/-- Settles O45: edits of the reset state keep the launch conditions, and a launch state is what the host reaches by
loading its memory and then presetting all its registers. -/
theorem hostPreparesExactlyLaunchStates : Obligations.HostPreparesExactlyLaunchStates := by
  unfold Obligations.HostPreparesExactlyLaunchStates
  refine fun s => ⟨HostPrepared.launch, ?_⟩
  rintro ⟨hm, hz, hh, hf⟩
  obtain ⟨u, hu, humem⟩ := exists_hostPrepared_mem hm
  obtain ⟨t, ht, htmem, hregs⟩ := hu.exists_regs s.reg (List.finRange 10)
  obtain ⟨-, htz, hth, htf⟩ := ht.launch
  suffices t = s from this ▸ ht
  exact State.ext_reg (htmem.trans humem) (fun i => hregs i (List.mem_finRange i)) (htz.trans hz.symm)
    (hth.trans hh.symm) (htf.trans hf.symm)

end Sys2Proof.Machine
end
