-- ==== Sys2Proof/Laws/State.lean ====
section
/-! SUPPORT. One lemma per field per named update of the state, each true by unfolding the update once, so that no proof
unfolds a record update again. -/

namespace Sys2Proof.Machine

/-! ## `setCell` -/

@[simp] theorem State.setCell_a (s : State) (w : Word) (b : Byte) : (s.setCell w b).a = s.a := rfl
@[simp] theorem State.setCell_x (s : State) (w : Word) (b : Byte) : (s.setCell w b).x = s.x := rfl
@[simp] theorem State.setCell_y (s : State) (w : Word) (b : Byte) : (s.setCell w b).y = s.y := rfl
@[simp] theorem State.setCell_z (s : State) (w : Word) (b : Byte) : (s.setCell w b).z = s.z := rfl
@[simp] theorem State.setCell_c (s : State) (w : Word) (b : Byte) : (s.setCell w b).c = s.c := rfl
@[simp] theorem State.setCell_pc (s : State) (w : Word) (b : Byte) : (s.setCell w b).pc = s.pc := rfl
@[simp] theorem State.setCell_opcode (s : State) (w : Word) (b : Byte) : (s.setCell w b).opcode = s.opcode := rfl
@[simp] theorem State.setCell_ir (s : State) (w : Word) (b : Byte) : (s.setCell w b).ir = s.ir := rfl
@[simp] theorem State.setCell_operand0 (s : State) (w : Word) (b : Byte) : (s.setCell w b).operand0 = s.operand0 := rfl
@[simp] theorem State.setCell_operand1 (s : State) (w : Word) (b : Byte) : (s.setCell w b).operand1 = s.operand1 := rfl
@[simp] theorem State.setCell_stage (s : State) (w : Word) (b : Byte) : (s.setCell w b).stage = s.stage := rfl
@[simp] theorem State.setCell_pulse (s : State) (w : Word) (b : Byte) : (s.setCell w b).pulse = s.pulse := rfl
@[simp] theorem State.setCell_fetchCount (s : State) (w : Word) (b : Byte) : (s.setCell w b).fetchCount = s.fetchCount := rfl
@[simp] theorem State.setCell_currentFetch (s : State) (w : Word) (b : Byte) : (s.setCell w b).currentFetch = s.currentFetch := rfl
@[simp] theorem State.setCell_writeAddress (s : State) (w : Word) (b : Byte) : (s.setCell w b).writeAddress = s.writeAddress := rfl
@[simp] theorem State.setCell_writeValue (s : State) (w : Word) (b : Byte) : (s.setCell w b).writeValue = s.writeValue := rfl
@[simp] theorem State.setCell_strPtr (s : State) (w : Word) (b : Byte) : (s.setCell w b).strPtr = s.strPtr := rfl
@[simp] theorem State.setCell_pendingInterrupt (s : State) (w : Word) (b : Byte) : (s.setCell w b).pendingInterrupt = s.pendingInterrupt := rfl
@[simp] theorem State.setCell_running (s : State) (w : Word) (b : Byte) : (s.setCell w b).running = s.running := rfl
@[simp] theorem State.setCell_useCarry (s : State) (w : Word) (b : Byte) : (s.setCell w b).useCarry = s.useCarry := rfl
@[simp] theorem State.setCell_debugLog (s : State) (w : Word) (b : Byte) : (s.setCell w b).debugLog = s.debugLog := rfl
@[simp] theorem State.setCell_cells (s : State) (w : Word) (b : Byte) : (s.setCell w b).cells = Memory.write s.cells w.toNat b := rfl
@[simp] theorem State.setCell_mar (s : State) (w : Word) (b : Byte) : (s.setCell w b).mar = s.mar := rfl
@[simp] theorem State.setCell_mdr (s : State) (w : Word) (b : Byte) : (s.setCell w b).mdr = s.mdr := rfl
@[simp] theorem State.setCell_readPending (s : State) (w : Word) (b : Byte) : (s.setCell w b).readPending = s.readPending := rfl
@[simp] theorem State.setCell_writePending (s : State) (w : Word) (b : Byte) : (s.setCell w b).writePending = s.writePending := rfl
@[simp] theorem State.setCell_programQueue (s : State) (w : Word) (b : Byte) : (s.setCell w b).programQueue = s.programQueue := rfl
@[simp] theorem State.setCell_loadAddress (s : State) (w : Word) (b : Byte) : (s.setCell w b).loadAddress = s.loadAddress := rfl
@[simp] theorem State.setCell_isLoading (s : State) (w : Word) (b : Byte) : (s.setCell w b).isLoading = s.isLoading := rfl
@[simp] theorem State.setCell_waiting (s : State) (w : Word) (b : Byte) : (s.setCell w b).waiting = s.waiting := rfl
@[simp] theorem State.setCell_out (s : State) (w : Word) (b : Byte) : (s.setCell w b).out = s.out := rfl
@[simp] theorem State.setCell_faults (s : State) (w : Word) (b : Byte) : (s.setCell w b).faults = s.faults := rfl
@[simp] theorem State.setCell_tickCount (s : State) (w : Word) (b : Byte) : (s.setCell w b).tickCount = s.tickCount := rfl
@[simp] theorem State.setCell_readCompleted (s : State) (w : Word) (b : Byte) : (s.setCell w b).readCompleted = s.readCompleted := rfl
@[simp] theorem State.setCell_arrivals (s : State) (w : Word) (b : Byte) : (s.setCell w b).arrivals = s.arrivals := rfl

/-! ## `triggerRead` -/

@[simp] theorem State.triggerRead_a (s : State) (w : Word) : (s.triggerRead w).a = s.a := rfl
@[simp] theorem State.triggerRead_x (s : State) (w : Word) : (s.triggerRead w).x = s.x := rfl
@[simp] theorem State.triggerRead_y (s : State) (w : Word) : (s.triggerRead w).y = s.y := rfl
@[simp] theorem State.triggerRead_z (s : State) (w : Word) : (s.triggerRead w).z = s.z := rfl
@[simp] theorem State.triggerRead_c (s : State) (w : Word) : (s.triggerRead w).c = s.c := rfl
@[simp] theorem State.triggerRead_pc (s : State) (w : Word) : (s.triggerRead w).pc = s.pc := rfl
@[simp] theorem State.triggerRead_opcode (s : State) (w : Word) : (s.triggerRead w).opcode = s.opcode := rfl
@[simp] theorem State.triggerRead_ir (s : State) (w : Word) : (s.triggerRead w).ir = s.ir := rfl
@[simp] theorem State.triggerRead_operand0 (s : State) (w : Word) : (s.triggerRead w).operand0 = s.operand0 := rfl
@[simp] theorem State.triggerRead_operand1 (s : State) (w : Word) : (s.triggerRead w).operand1 = s.operand1 := rfl
@[simp] theorem State.triggerRead_stage (s : State) (w : Word) : (s.triggerRead w).stage = s.stage := rfl
@[simp] theorem State.triggerRead_pulse (s : State) (w : Word) : (s.triggerRead w).pulse = s.pulse := rfl
@[simp] theorem State.triggerRead_fetchCount (s : State) (w : Word) : (s.triggerRead w).fetchCount = s.fetchCount := rfl
@[simp] theorem State.triggerRead_currentFetch (s : State) (w : Word) : (s.triggerRead w).currentFetch = s.currentFetch := rfl
@[simp] theorem State.triggerRead_writeAddress (s : State) (w : Word) : (s.triggerRead w).writeAddress = s.writeAddress := rfl
@[simp] theorem State.triggerRead_writeValue (s : State) (w : Word) : (s.triggerRead w).writeValue = s.writeValue := rfl
@[simp] theorem State.triggerRead_strPtr (s : State) (w : Word) : (s.triggerRead w).strPtr = s.strPtr := rfl
@[simp] theorem State.triggerRead_pendingInterrupt (s : State) (w : Word) : (s.triggerRead w).pendingInterrupt = s.pendingInterrupt := rfl
@[simp] theorem State.triggerRead_running (s : State) (w : Word) : (s.triggerRead w).running = s.running := rfl
@[simp] theorem State.triggerRead_useCarry (s : State) (w : Word) : (s.triggerRead w).useCarry = s.useCarry := rfl
@[simp] theorem State.triggerRead_debugLog (s : State) (w : Word) : (s.triggerRead w).debugLog = s.debugLog := rfl
@[simp] theorem State.triggerRead_cells (s : State) (w : Word) : (s.triggerRead w).cells = s.cells := rfl
@[simp] theorem State.triggerRead_mar (s : State) (w : Word) : (s.triggerRead w).mar = w := rfl
@[simp] theorem State.triggerRead_mdr (s : State) (w : Word) : (s.triggerRead w).mdr = s.mdr := rfl
@[simp] theorem State.triggerRead_readPending (s : State) (w : Word) : (s.triggerRead w).readPending = true := rfl
@[simp] theorem State.triggerRead_writePending (s : State) (w : Word) : (s.triggerRead w).writePending = s.writePending := rfl
@[simp] theorem State.triggerRead_programQueue (s : State) (w : Word) : (s.triggerRead w).programQueue = s.programQueue := rfl
@[simp] theorem State.triggerRead_loadAddress (s : State) (w : Word) : (s.triggerRead w).loadAddress = s.loadAddress := rfl
@[simp] theorem State.triggerRead_isLoading (s : State) (w : Word) : (s.triggerRead w).isLoading = s.isLoading := rfl
@[simp] theorem State.triggerRead_waiting (s : State) (w : Word) : (s.triggerRead w).waiting = s.waiting := rfl
@[simp] theorem State.triggerRead_out (s : State) (w : Word) : (s.triggerRead w).out = s.out := rfl
@[simp] theorem State.triggerRead_faults (s : State) (w : Word) : (s.triggerRead w).faults = s.faults := rfl
@[simp] theorem State.triggerRead_tickCount (s : State) (w : Word) : (s.triggerRead w).tickCount = s.tickCount := rfl
@[simp] theorem State.triggerRead_readCompleted (s : State) (w : Word) : (s.triggerRead w).readCompleted = s.readCompleted := rfl
@[simp] theorem State.triggerRead_arrivals (s : State) (w : Word) : (s.triggerRead w).arrivals = s.arrivals := rfl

### Work to complete
Your answer should consist of the lines from the line with "b).readCompleted = s.readCompleted := rfl" to the line with "w).writeAddress = s.writeAddress := rfl" above, repeated exactly, both ends included.

### Answer section
@[simp] theorem State.setCell_readCompleted (s : State) (w : Word) (b : Byte) : (s.setCell w b).readCompleted = s.readCompleted := rfl
@[simp] theorem State.setCell_arrivals (s : State) (w : Word) (b : Byte) : (s.setCell w b).arrivals = s.arrivals := rfl

/-! ## `triggerRead` -/

@[simp] theorem State.triggerRead_a (s : State) (w : Word) : (s.triggerRead w).a = s.a := rfl
@[simp] theorem State.triggerRead_x (s : State) (w : Word) : (s.triggerRead w).x = s.x := rfl
@[simp] theorem State.triggerRead_y (s : State) (w : Word) : (s.triggerRead w).y = s.y := rfl
@[simp] theorem State.triggerRead_z (s : State) (w : Word) : (s.triggerRead w).z = s.z := rfl
@[simp] theorem State.triggerRead_c (s : State) (w : Word) : (s.triggerRead w).c = s.c := rfl
@[simp] theorem State.triggerRead_pc (s : State) (w : Word) : (s.triggerRead w).pc = s.pc := rfl
@[simp] theorem State.triggerRead_opcode (s : State) (w : Word) : (s.triggerRead w).opcode = s.opcode := rfl
@[simp] theorem State.triggerRead_ir (s : State) (w : Word) : (s.triggerRead w).ir = s.ir := rfl
@[simp] theorem State.triggerRead_operand0 (s : State) (w : Word) : (s.triggerRead w).operand0 = s.operand0 := rfl
@[simp] theorem State.triggerRead_operand1 (s : State) (w : Word) : (s.triggerRead w).operand1 = s.operand1 := rfl
@[simp] theorem State.triggerRead_stage (s : State) (w : Word) : (s.triggerRead w).stage = s.stage := rfl
@[simp] theorem State.triggerRead_pulse (s : State) (w : Word) : (s.triggerRead w).pulse = s.pulse := rfl
@[simp] theorem State.triggerRead_fetchCount (s : State) (w : Word) : (s.triggerRead w).fetchCount = s.fetchCount := rfl
@[simp] theorem State.triggerRead_currentFetch (s : State) (w : Word) : (s.triggerRead w).currentFetch = s.currentFetch := rfl
@[simp] theorem State.triggerRead_writeAddress (s : State) (w : Word) : (s.triggerRead w).writeAddress = s.writeAddress := rfl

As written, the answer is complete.